DevOps can represent a huge shakeup of the IT department that must be justified clearly and logically. The risk must be outweighed by the projected financial gain. Crucially, this needs to be quantified in language that finance department can relate to. It is referred to as the hurdle rate: the necessary annual or total return of a project to compensate for the risk.

What Should the Business Case Contain?

  1. Executive briefing
  2. Recommendations
  3. Required decisions
  4. Business drivers
  5. Scope
  6. Assumptions
  7. Analysis
  8. NPV (Net Present Value)
  9. Strategic options

Hallmarks of a Successful DevOps Business Case

Agility

This is the main benefit of DevOps: the ability to deliver applications faster and allow for frequent changes and adoptions all the way into production. But how do we measure and quantify the benefits of agility?

Time Value of Money

The time value of money expresses the fact that money today is worth more than money tomorrow. The more you have to invest early (instead of over time) and the longer it takes to receive the return, the lower the present value of your investment.

The number you receive when calculating the present value of an investment (benefits minus costs) is called NPV (Net Present Value). It tells you what your future investment is worth today.

With agile and DevOps you are able to develop an application and deliver it to your end user in small chunks rather than in big ones; thus, you will improve the NPV (Net Present Value) of your project even if the total amount of investment and output are the same.

Delivering software continuously rather than yearly creates benefits in the same way as receiving interest on your savings account every day rather than just once a year.

The precise time value of money depends on the average cost of capital a company has to bear. For example, a large, publicly traded company has a lower cost of capital than a small, privately owned one. Your finance department will know it.

Cost of Waste

A second aspect, which speaks for agility in a quantifiable manner, is the reduction of waste.

Functionality delivered using non-agile software engineering practices may be irrelevant or outdated once it reaches the end user because of the time gap and mismatches in requirements and expectations. The cost of such waste can be reduced drastically by using DevOps.

Calculate the benefit of waste reduction using available statistics on the average percentage of functionality used without changes in your applications.

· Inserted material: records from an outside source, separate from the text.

-- ==== Sys2Proof/Machine/Stores.lean ====
section
/-! DEFINITION. Teasel's commands and the configuration banks: SAVE in its forms, JOURNAL in its forms and the flush of the write
buffer (14 R453 to R467; 15 R474 to R478; 10 R346). -/

namespace Sys2Proof.Machine

open Sys2Proof

/-! ## The lanes take up their elements (R24, R346, R356, R470) -/

/-- A lane may drive: tested, passed, with a valid configuration, and not given up (R23, R24, R356). -/
def laneFit (l : LaneSt) : Bool := l.tested && l.passed && l.configOk && !l.gaveUp
/-- The element test of every linked slice has been made (R470). -/
def elementsTested (s : State) : Bool := allSlices.all fun p => !(s.slc p).link || (s.slc p).tested
/-- Each lane that may drive takes up its elements once the element tests are made (R356, R470). -/
def takeUp (s : State) : State :=
  if !elementsTested s then s
  else
    let up := fun (x : Lane) (s : State) => if laneFit (s.lane x) && !(s.lane x).driving then s.modLane x fun l => { l with driving := true } else s
    up .b (up .a s)

/-! ## The set in force (R460, R478) -/

/-- The keys outside the safety configuration whose values differ from their defaults (R460). -/
def plainText (s : State) : KMap :=
  s.cfg.plain.filter fun e => match keyRow s e.1.1 e.1.2 with
    | some r => decide (r.dflt ≠ e.2)
    | none => true
/-- The content of a bank for the set in force (R460). -/
def setInForce (s : State) : BankSet :=
  { text := plainText s, twin := s.cfg.twin, safety := if s.camp.a.store.isSome then some s.cfg.safety else none, profiles := s.cfg.profiles }
/-- TWIN takes a value: with another one the pair is gone, and custody for the old partner is discarded (R384, R389). -/
def setTwin (u : Option Nat) (s : State) : State :=
  if s.cfg.twin = u then s
  else (s.modCfg fun c => { c with twin := u }).modTwin fun t => { t with
    formed := false, silent := false, asleep := false, hbAt := none, hbTwin := none, custody := none, refused := false, newerTold := false }
/-- A map of keys comes into force as the whole configuration outside the safety configuration (R474, R478). -/
def adoptPlain (m : KMap) (s : State) : State :=
  let old := s
  let s := s.modCfg fun c => { c with plain := m }
  let s := clipSet (s.modYar fun y => { y with clips := [] })
  let m := s.cfg.plain
  let changed := ((old.cfg.plain ++ m).map (·.1)).eraseDups.filter fun e => decide (kOf old old.cfg.plain e.1 e.2 ≠ kOf s m e.1 e.2)
  forEach changed (fun e s => keyEffect old e.1 e.2 (queueWrite e.1 e.2 (kOf s m e.1 e.2) s)) s

/-! ## Bank writes (R461) -/

/-- A store write is in progress. -/
def bankBusy (s : State) : Option Err := if s.store.write.isSome then some { code := 6, detail := .word "BANK" } else none
/-- The bank a write goes to: the one not loaded; B where both hold the loaded set (R461). -/
def nextBank (s : State) : Bool := if s.store.bothLoaded then true else match s.store.loaded with
  | some b => !b
  | none => false
/-- The sequence number of the next save: one above the larger of the unit's own and the one its partner holds for it (R392). -/
def nextSeq (s : State) : Nat := max (ownSeq s) s.twin.hbHeld + 1
/-- The sequence number of the next write would be 0 (R461). -/
def seqSpent (s : State) : Option Err := if 4294967296 ≤ nextSeq s then some { code := 6, detail := .word "BANK" } else none
/-- A set does not fit its bank (R461). -/
def tooLong (b : BankSet) : Option Err := if 524220 < setLen b then some { code := 5, detail := .word "SAVE" } else none
/-- A bank write begins: the target bank is erased first, so it is invalid until the write has ended (R461, R466). -/
def beginWrite (op : Option Nat) (cause session : Nat) (seq : Nat) (set : BankSet) (staged both : Bool) (s : State) : State :=
  let b := nextBank s
  let bank : Bank := { valid := true, unit := s.head.unit, seq, at_ := s.time, cause, session, set }
  s.modStore fun x => { x with
    write := some { bankB := b, bank, both, op, staged, started := s.now }
    bankA := if b then x.bankA else { x.bankA with valid := false }, bankB := if b then { x.bankB with valid := false } else x.bankB }

/-! ## The commit of a staged set (R477, R478) -/

/-- Every enabled position has linked or been declared absent; an empty one has nothing to wait for (R41, R477). -/
def positionsKnown (s : State) : Bool :=
  allSlices.all fun p => !enabled s p || (s.slc p).seated.isNone || (s.slc p).link || (s.slc p).absent || (s.slc p).typeLast.isSome
/-- The first LEAF station or axis that keeps a set from being committed (R346, R477). -/
def notStill (s : State) : Option Err :=
  (allStations.find? fun n => leafBusy s n || (chFitted s n .ax && hasMotion s n)).map e06St
/-- An object of a set is absent on the slice fitted in its position (R477). -/
def absentObj (s : State) (o : Obj) : Bool :=
  match o with
  | .ch n c => decide (typeCode s (slotOf n) ≠ 1) && (decide (c = .ax ∨ c = .fd) || decide (typeCode s (slotOf n) ≠ 2))
  | .st n => decide (typeCode s (slotOf n) ≠ 1 ∧ typeCode s (slotOf n) ≠ 2)
  | _ => false
/-- A position's slice differs from the type a set gives it (R475, R477). -/
def typeDiffers (s : State) (m : KMap) (p : Nat) : Bool :=
  let t := typeCode s p
  match setType m p with
  | some c => decide (c ≠ t)
  | none => decide (t ≠ 1 ∧ t ≠ 2)
/-- The comparison of each position of a set with the slice fitted there (R477). -/
def fitTest (s : State) (m : KMap) (objs : List Obj) : Option Err :=
  let on := fun (o : Obj) => match posOf o with
    | some p => typeDiffers s m p
    | none => false
  match objs.find? fun o => on o && absentObj s o with
  | some o => some { code := 4, detail := .obj o }
  | none => (objs.find? on).bind fun o => (posOf o).map fun p => { code := 4, detail := .obj (.sl p) }
/-- The values of a staging area, in staging order. -/
def stagedVals (l : List (Sum ((Obj × Key) × KVal) Err)) : KMap := l.filterMap fun e => match e with
  | .inl v => some v
  | .inr _ => none
/-- The staged lines as a map. -/
def stagedMap (l : List (Sum ((Obj × Key) × KVal) Err)) : KMap := (stagedVals l).foldl (fun m e => putKey m e.1.1 e.1.2 e.2) []
/-- The tests of a set against the state at its commit, in their order (R477). -/
def commitTests (p : Port) (errs : List Err) (vals m : KMap) (s : State) : Option Err :=
  let s' := s.modCfg fun c => { c with plain := m }
  errs.head? <|> (vals.findSome? fun e => keyE06 p s' s (e.1.1, e.1.2, .word "") <|> keyRel [] s' e.1.1 e.1.2)
    <|> fitTest s m (vals.map (·.1.1))
/-- The commit of a staged set is offered: it waits for the positions to be known, fails its tests and sets unit status bit 12, or
starts the bank write (R477, R478). -/
def commitStaged (id : Nat) (s : State) : State :=
  match s.opOf id with
  | none => s
  | some o =>
    match o.port with
    | .supervisor => s
    | .session n =>
      if !positionsKnown s then s
      else if (s.ses n).staging.isNone then failOp id { code := 70 } s
      else
        let l := (s.ses n).staging.getD []
        let m := stagedMap l
        let set : BankSet := { setInForce s with text := m, twin := (s.ses n).stagedTwin }
        let errs := l.filterMap fun e => match e with | .inl _ => none | .inr e => some e
        match commitTests o.port errs (stagedVals l) m s <|> bankBusy s <|> tooLong set with
        | some e => failOp id e (s.modHead fun h => { h with refused := true })
        | none => beginWrite (some id) 1 n (nextSeq s) set true false s
/-- The commits that waited for the positions are offered again (R477). -/
def retryCommits (s : State) : State :=
  forEach (s.ops.filter fun o => decide (o.prog = .save true) && (match s.store.write with | some w => decide (w.op ≠ some o.id) | none => true))
    (fun o s => commitStaged o.id s) s

/-! ## SAVE -/

/-- SAVE (R461, R477, R478). -/
def saveSpec : Spec :=
  { verb := .save, engine := some .jrn, slots := fun _ => 1, local_ := true
    ready := fun s => bankBusy s <|> seqSpent s
    run := fun c s =>
      let staged := (stagingOf s c.port).isSome
      if staged then
        match notStill s with
        | some e => finErr c e s
        | none =>
          let q := startOp c .save (.save true) true s
          commitStaged q.1 (say c (colR "saving") q.2)
      else
        match tooLong (setInForce s) with
        | some e => finErr c e s
        | none =>
          let q := startOp c .save (.save false) true s
          beginWrite (some q.1) 1 (portSession c.port) (nextSeq s) (setInForce s) false false (say c (colR "saving") q.2) }
/-- SAVE SAFETY (R346). -/
def saveSafetySpec : Spec :=
  { verb := .saveSafety, engine := some .jrn, slots := fun _ => 1, local_ := true, safety := true
    values := fun s => tooLong { setInForce s with safety := some (candOf s), profiles := candProfs s }
    ready := fun s => bankBusy s <|> seqSpent s <|> notStill s
    run := fun c s =>
      let q := startOp c .saveSafety (.saveSafety false) true s
      beginWrite (some q.1) 2 (portSession c.port) (nextSeq s) { setInForce s with safety := some (candOf s), profiles := candProfs s } false false
        (say c (colR "saving") q.2) }
/-- SAVE BEGIN (R476). -/
def saveBeginSpec : Spec :=
  { verb := .saveBegin, engine := some .jrn, slots := fun _ => 1, local_ := true
    ready := fun s => if s.sess.any (·.2.staging.isSome) then some { code := 6, detail := .word "BANK" } else none
    run := fun c s =>
      let s := match c.port with
        | .session n => s.modSes n fun x => { x with staging := some [], stagedBytes := 0, stagedLines := 0, stagedTwin := none }
        | .supervisor => s
      fin c (eqR "save" [.w "begin"]) (say c (colR "staging") s) }
/-- SAVE ABORT (R476, R501). -/
def saveAbortSpec : Spec :=
  { verb := .saveAbort, engine := some .jrn, slots := fun _ => 1, local_ := true
    ready := fun s => if s.ops.any (fun o => decide (o.prog = .save true)) then bankBusy s else none
    run := fun c s => match c.port with
      | .supervisor => s
      | .session n =>
        if (s.ses n).staging.isNone then finErr c { code := 6, detail := .word "SAVE" } s
        else
          let k := (s.ses n).stagedLines
          fin c (eqR "save" [.w "abort", .n k]) (say c (colR "aborting")
            (s.modSes n fun x => { x with staging := none, stagedBytes := 0, stagedLines := 0, stagedTwin := none })) }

It may pay off to assess this number for the last two or three releases delivered.

Take into consideration:

  1. Total cost of development and delivery of these releases.
  2. Relative efforts of different functionalities delivered by release.
  3. Cost of change requests that arrived during and after the release date.
  4. End-user survey on the need and usability of these functionalities.

Combine the benefit of waste reduction and of frequent delivery and add them as positive future cash flows to your calculation.

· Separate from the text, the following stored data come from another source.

/-! ## Two-circuit inputs (R289, R332) -/

/-- The result of a two-circuit input after a cycle: active while both lanes read it active, held inactive after a disagreement until the
circuits have agreed for 1 s (R289). -/
def combine (now : Nat) (t : TwoCircuit) : TwoCircuit :=
  let differ := t.a.on != t.b.on
  let agreeSince := sinceOf t.agreeSince (!differ) now
  let blocked := t.blocked && !heldFor agreeSince now 1000000
  let active := t.a.on && t.b.on && !blocked
  { t with differSince := sinceOf t.differSince differ now, agreeSince, blocked, active, activeSince := if active = t.active then t.activeSince else now }
/-- A lane takes its own circuit's sample. -/
def readCircuit (s : State) (x : Lane) (filter u : Nat) (t : TwoCircuit) : TwoCircuit :=
  combine s.now (match x with | .a => { t with a := lineSample s filter u t.a } | .b => { t with b := lineSample s filter u t.b })
/-- A lane's samples of the train lines, with a filter of 3 ms, and of KEY, with one of 20 ms; the train lines need -T (R288, R332). -/
def readLines (x : Lane) (own : Circuits) (s : State) : State :=
  s.modCamp fun c =>
    let c := { c with key := readCircuit s x 20000 own.key c.key }
    if s.fit.optT then
      { c with zero := readCircuit s x 3000 own.zero c.zero, rell := readCircuit s x 3000 own.rell c.rell, relr := readCircuit s x 3000 own.relr c.relr }
    else c

/-- Session 0 loses safety authority at an inactive edge of KEY, and hears of it (R116). -/
def dropAuthority (s : State) : State :=
  if ¬ s.camp.key.active ∧ (s.ses 0).auth then
    send (.session 0) (tilR "auth" [.w "off"]) (s.modSes 0 fun x => { x with auth := false }) else s

/-! ## What a lane keeps of each station (R190, R243, R335, R336) -/

/-- A wide mask with one bit set or cleared. -/
def setWide (m : W64) (n : Nat) (on : Bool) : W64 :=
  if on then m ||| (1#64 <<< n) else m &&& ~~~(1#64 <<< n)
/-- The position-known flag of a station: it clears without valid frames and with a fault bit of the AXIS record, and sets with CLOSEDSW
(R336). -/
def knowPosition (x : Lane) (n : Nat) (s : State) : State :=
  let made := laneOn s x n .CLOSEDSW
  let sees := laneSees s x (slotOf n)
  s.modLaneStn x n fun t =>
    if !sees || t.encFault || t.idxFault then { t with known := false }
    else if !t.known && made then { t with known := true, closedAt := t.pos }
    else t
/-- The current above which the backstop of a closing leaf trips in a lane, mA: by position while the lane knows it, else by the profile's
highest point; LEARNMAX while a leaf without a commissioning profile is learned (R190, R191, R336). -/
def backstopLimit (s : State) (x : Lane) (n : Nat) : Int :=
  match commissioned s n with
  | none => s.stK n .LEARNMAX
  | some p =>
    let t := s.laneStn x n
    let c := if t.known then profPoint s n p.2 (t.pos - t.closedAt) else profMax p.2
    c * (100 + s.stK n .DRIFTMAX) / 100 + s.stK n .MARGINMAX
/-- The door cycle closes a leaf. -/
def cycleCloses (s : State) (n : Nat) : Bool := decide ((s.stn n).leaf = .closing ∨ (s.stn n).leaf = .locking)
/-- A lane takes a leaf as driven closing by its own frames: its feed conducts, it is not closed and locked, and its position has last gone
down. The door cycle's word, a second source, counts where the lane's own position does not go up, and once taken stands until the lane's own
readings end it (R16, R190; DEDUCED, log entry 61). Of one reading both lanes have the same word of the cycle, whichever of them trips first. -/
def drivenClosing (closes : Bool) (s : State) (x : Lane) (n : Nat) : Bool :=
  let t := s.laneStn x n
  isLeaf s n && t.conducts && !laneLocked s x n && (t.closing || (closes && !t.rising))
/-- A lane keeps what it takes a leaf for. -/
def watchClosing (closes : Bool) (x : Lane) (n : Nat) (s : State) : State :=
  let c := drivenClosing closes s x n
  s.modLaneStn x n fun t => { t with closing := c }
/-- The edge condition of the backstop in a lane; above EDGEMUTE is anywhere while it does not know the position (R190, R336). -/
def edgeAbove (closes : Bool) (s : State) (x : Lane) (n : Nat) : Bool :=
  let t := s.laneStn x n
  drivenClosing closes s x n && laneOn s x n .EDGE && (!t.known || decide (stCounts s n .EDGEMUTE < t.pos - t.closedAt))
/-- How long the edge has been active on a leaf still driven closing (R190). -/
def edgeWatch (closes : Bool) (x : Lane) (n : Nat) (s : State) : State :=
  let c := edgeAbove closes s x n
  s.modLaneStn x n fun t => { t with edgeSince := sinceOf t.edgeSince c s.now }
/-- A lane's verdict against the field side's: since when they differ, or, while a mismatch stands, since when they agree; 1 s of agreement
clears it (R243). -/
def watchVerdict (x : Lane) (n : Nat) (w : Sw) (s : State) : State :=
  if !proved s n w ∨ !laneSees s x (slotOf n) then s
  else s.modLaneSw x n w fun l =>
    let since := sinceOf l.differ (if l.mismatch then l.dark == l.field else l.dark != l.field) s.now
    let clear := l.mismatch && heldFor since s.now 1000000
    { l with differ := if clear then none else since, mismatch := l.mismatch && !clear }
/-- Since when a lane's verdict makes a main dark that its reserve, not dark, has not taken over; a changeover failure stands until the DIAG
record shows the reserve in use or the main's verdict clears (R335). -/
def watchReserve (x : Lane) (n : Nat) (s : State) : State :=
  if !proved s n .la ∨ ¬ hasReserve s n then s
  else s.modLaneStn x n fun t => { t with
    mainDarkAt := sinceOf t.mainDarkAt (t.la.dark && !t.lb.dark && !t.reserve) s.now, noChange := t.noChange && !t.reserve && t.la.dark }
/-- A lane's part of one station in its cycle. -/
def laneStation (x : Lane) (n : Nat) (s : State) : State :=
  let s := if isLeaf s n then edgeWatch (cycleCloses s n) x n (watchClosing (cycleCloses s n) x n (knowPosition x n s)) else s
  watchReserve x n (watchVerdict x n .lb (watchVerdict x n .la s))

You also need to calculate the forecasted costs of your DevOps initiative. Consider:

  1. Investment in build, test, deploy and provisioning and related operating expenses.
  2. Investment in IT infrastructure.
  3. Investment to complement skills in development and operations teams.
  4. Investment in organizational changes.
  5. Operating expenses for all above.
  6. Extra cost of non-automated activities in test, release and deploy due to increased release velocity.

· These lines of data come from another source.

/-- The first crossing is handed on (R64 to R69, R172): one whose event is no longer armed does nothing; a leaf's slot 3 arms force
detection; an event that fires once counts the firing, takes its instant, and runs its command as if its session had sent it. -/
def Obligations.EventsFire : Prop :=
  (∀ (x : Crossing) (r : List Crossing) (s : State), s.head.started = true → s.noTime .evt = false → s.crossings = x :: r →
    ((s.ent x.slot).st ≠ .armed ∨ (s.ent x.slot).tb.toNat ≠ tbCode x.tb) →
    Does .eventFire s fun u => u = { s with crossings := r }) ∧
  (∀ (x : Crossing) (r : List Crossing) (s : State), s.head.started = true → s.noTime .evt = false → s.crossings = x :: r →
    (s.ent x.slot).st = .armed → (s.ent x.slot).tb.toNat = tbCode x.tb → (s.ent x.slot).kind = .system → x.slot % 16 = 3 →
    Does .eventFire s fun u => u.crossings = r ∧ (u.stn (x.slot / 16)).armed = true ∧ (u.stn (x.slot / 16)).forceSince = none
      ∧ (u.ent (16 * (x.slot / 16) + 3)).kind = .free ∧ (∀ k, k ≠ x.slot / 16 → u.stn k = s.stn k)
      ∧ KeptBut [.st, .pool, .work, .crossings] s u) ∧
  (∀ (x : Crossing) (r : List Crossing) (o : Op) (chs : ChSel) (on : Bool) (base : Int) (fired : List (Nat × Int × Bool × Bool)) (n : Nat) (s : State),
    s.head.started = true → s.noTime .evt = false → s.crossings = x :: r → (s.ent x.slot).st = .armed → (s.ent x.slot).tb.toNat = tbCode x.tb →
    (s.ent x.slot).kind = .event → (s.ent x.slot).rep = false → opAt s x.slot = some o → s.opOf o.id = some o → o.within = none →
    o.port = .session n → o.prog = .event (.lamp chs on) base fired → lateTests o.port false { lampSpec chs on with slots := fun _ => 0 } s = none →
    Does .eventFire s fun u => (∀ e ∈ swSel s chs, (u.stn e.1).buf.load e.2 = (if on then .on else .off)) ∧ bufferedOnly s u
      ∧ (u.ent x.slot).firings = (s.ent x.slot).firings + 1 ∧ (u.ent x.slot).st = .executing
      ∧ (u.ent x.slot).lastFire = s.time ∧ (u.ent x.slot).flagged = (x.late || x.jump) ∧ u.crossings = r
      ∧ u.returns = s.returns ++ [{
          ctx := { port := o.port, tag := o.tag, within := some (o.id, (s.ent x.slot).firings + 1), acc := s.accNo + 1, text := o.text }
          reply := eqR "lamp" [.n (swSel s chs).length], due := slotsOf ((swSel s chs).map (·.1)) }]
      ∧ (∀ q ∈ u.ops, q.id = o.id → q.prog = .event (.lamp chs on) base (((s.ent x.slot).firings + 1, x.value, x.late, x.jump) :: fired))
      ∧ KeptBut [.st, .pool, .work, .crossings, .sess, .sup, .ops, .ids, .jrn, .returns] s u)

/-- A REPEAT event beyond its trigger by HYST is armed again (R65), and a merged WATCH report goes out at the end of its interval (R106). -/
def Obligations.RearmAndRate : Prop :=
  (∀ (k : Nat) (o : Op) (s : State), opAt s k = some o → (s.ent k).kind = .event → (s.ent k).st = .rearm → s.noTime .evt = false →
    timeLike (opTb o) = false → backBeyond (s.ent k) (tbValue s (opTb o)) = true →
    Does (.eventRearm k) s fun u => u.ent k = { s.ent k with st := .armed } ∧ (∀ j, j ≠ k → u.ent j = s.ent j) ∧ KeptBut [.pool] s u) ∧
  (∀ (k : Nat) (x : Obj) (w : Op) (objs : List Obj) (rate at_ c n : Nat) (marks : List (Obj × Nat × Nat)) (y : Obj) (s : State),
    opAt s k = some w → w.prog = .watch objs rate marks → marks.find? (·.1 = x) = some (y, at_, c) → 0 < c → at_ + rate ≤ s.now →
    w.within = none → w.port = .session n → hears s n = true →
    Does (.watchRateInterval k x) s fun u => (u.ses n).out = (s.ses n).out ++ [sentTo s n w.tag (watchReply s x c)]
      ∧ (∀ q ∈ u.ops, q.id = w.id → q.prog = .watch objs rate ((x, s.now, 0) :: marks.filter (·.1 ≠ x))) ∧ othersKept n s u
      ∧ KeptBut [.sess, .ops] s u)

/-! ## Resets -/

/-- RESET SESSION and RESET ENGINE (R420, R421): the session's quota, authority, staging and tags are as at its opening and the candidate is
gone; the engine's counter is 0, it is being reset, and an operation without a slot waits for its end. The end of an engine reset answers
its RESET and lets the engine run (R421). -/
def Obligations.ResetsOfSessionAndEngine : Prop :=
  ((∀ (l : Line) (j : Option Nat) (n : Nat) (s : State), taken n l (resetSessionSpec l.port j) s = true →
    Does (.resetSession l j) s fun u => (u.ses (j.getD n)).quota = 1024 ∧ (u.ses (j.getD n)).auth = false ∧ (u.ses (j.getD n)).suspect = false
      ∧ (u.ses (j.getD n)).staging = none ∧ (u.ses (j.getD n)).tags = [] ∧ u.cfg.cand = none ∧ u.cfg.candSkey = none
      ∧ u.cfg.plain = s.cfg.plain ∧ u.cfg.safety = s.cfg.safety) ∧
  (∀ (l : Line) (e : Engine) (n : Nat) (s : State), taken n l (resetEngineSpec l.port e) s = true →
    Does (.resetEngine l e) s fun u => u.head.resetting = some e ∧ (u.eng e).ctr = 0
      ∧ (∃ o ∈ u.ops, (u.eng e).op = some o.id ∧ o.slot = none ∧ o.port = l.port ∧ o.tag = lineTag l
          ∧ ∃ w, o.prog = .resetting "engine" (some (.w (engName e))) w)
      ∧ u.cfg.cand = none ∧ (∀ k, (u.ses k).staging = none ∧ (u.ses k).tags = []))) ∧
  (∀ (e : Engine) (s : State), s.head.resetting = some e → (e ≠ .int ∧ e ≠ .net ∧ e ≠ .io ∨ s.inbuf = []) →
    Does .engineResetEnd s fun u => u.head.resetting = none ∧ (u.eng e).op = none
      ∧ (∀ i o f w, (s.eng e).op = some i → s.opOf i = some o → o.prog = .resetting "engine" f w → ∀ q ∈ u.ops, q.id ≠ i))

/-- RESET SLICE removes the position's logic power for 200 ms: its loads, outputs and elements are off (R10, R422); the supervisor gives it
back, the insertion counter advances and stays at its greatest value, and without a slice the reset ends (R28, R422). -/
def Obligations.SliceReset : Prop :=
  (∀ (l : Line) (p n : Nat) (s : State), taken n l (resetSliceSpec l.port p) s = true →
    Does (.resetSlice l p) s fun u => (u.slc p).powered = false ∧ (u.slc p).restoreAt = some (s.now + 200000)
      ∧ (u.slc p).elemA = 0 ∧ (u.slc p).elemB = 0
      ∧ (∃ o ∈ u.ops, (u.slc p).resetOp = some o.id ∧ o.slot = none ∧ ∃ w, o.prog = .resetting "slice" (some (.obj (.sl p))) w)
      ∧ (∀ m ∈ stationsOf p, ∀ w, (u.sw m w).on = false ∧ (u.sw m w).cmd = false) ∧ (∀ m ∈ stationsOf p, (u.stn m).out0.on = false ∧ (u.stn m).out1.on = false)
      ∧ (∀ o k, policyOf u o k = none)) ∧
  (∀ (p : Fin 8) (m : Module) (s : State), due (s.slc p).restoreAt s.now = true → s.head.powered = true → enabled s p = true →
    (s.slc p).seated = some m →
    Does (.slicePowerRestore p) s fun u => (u.slc p).powered = true ∧ (u.slc p).restoreAt = none ∧ (u.slc p).typeRead = none
      ∧ (u.slc p).seated = some { m with ins := if m.ins = 0xFFFF#16 then m.ins else m.ins + 1 } ∧ (u.slc p).downAt = some s.now
      ∧ (∀ k, k ≠ p.val → u.slc k = s.slc k) ∧ KeptBut [.sl, .st] s u) ∧
  (∀ (p : Fin 8) (s : State), due (s.slc p).restoreAt s.now = true → s.head.powered = true → (s.slc p).seated = none →
    Does (.slicePowerRestore p) s fun u => (u.slc p).powered = (s.slc p).powered ∧ (u.slc p).restoreAt = none ∧ (u.slc p).resetOp = none
      ∧ KeptBut [.sl, .sess, .sup, .pool, .work, .ops] s u)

As part of your strategic options in the business case, balance your investments in automation with investments in more resources for build, test and deploy for given agility scenarios. The higher the release velocity, the more build, test and deploy activities are required. The more automation, the less of these activities must be done manually. Visualize in diagrams how the investment in more automation starts to pay off with increasing release velocity.

Finally, sum up positive and negative cash flows and use your company’s hurdle rate to calculate your NPV.

About the Author/Michael Schmidt

Courtney-Glymph_avatar_1435225162-96x96Michael Schmidt heads DevOps Practice at Automic, a management and technology advisory service established to help Automic customers to prepare for and transform their organizations toward DevOps. Michael spent his carrier as consultant, entrepreneur and in several product-related leadership positions. He has a passion for building lean IT organizations. Michael holds a joint MBA from New York University, London School of Economics and HEC Paris and a Master of Computing Science.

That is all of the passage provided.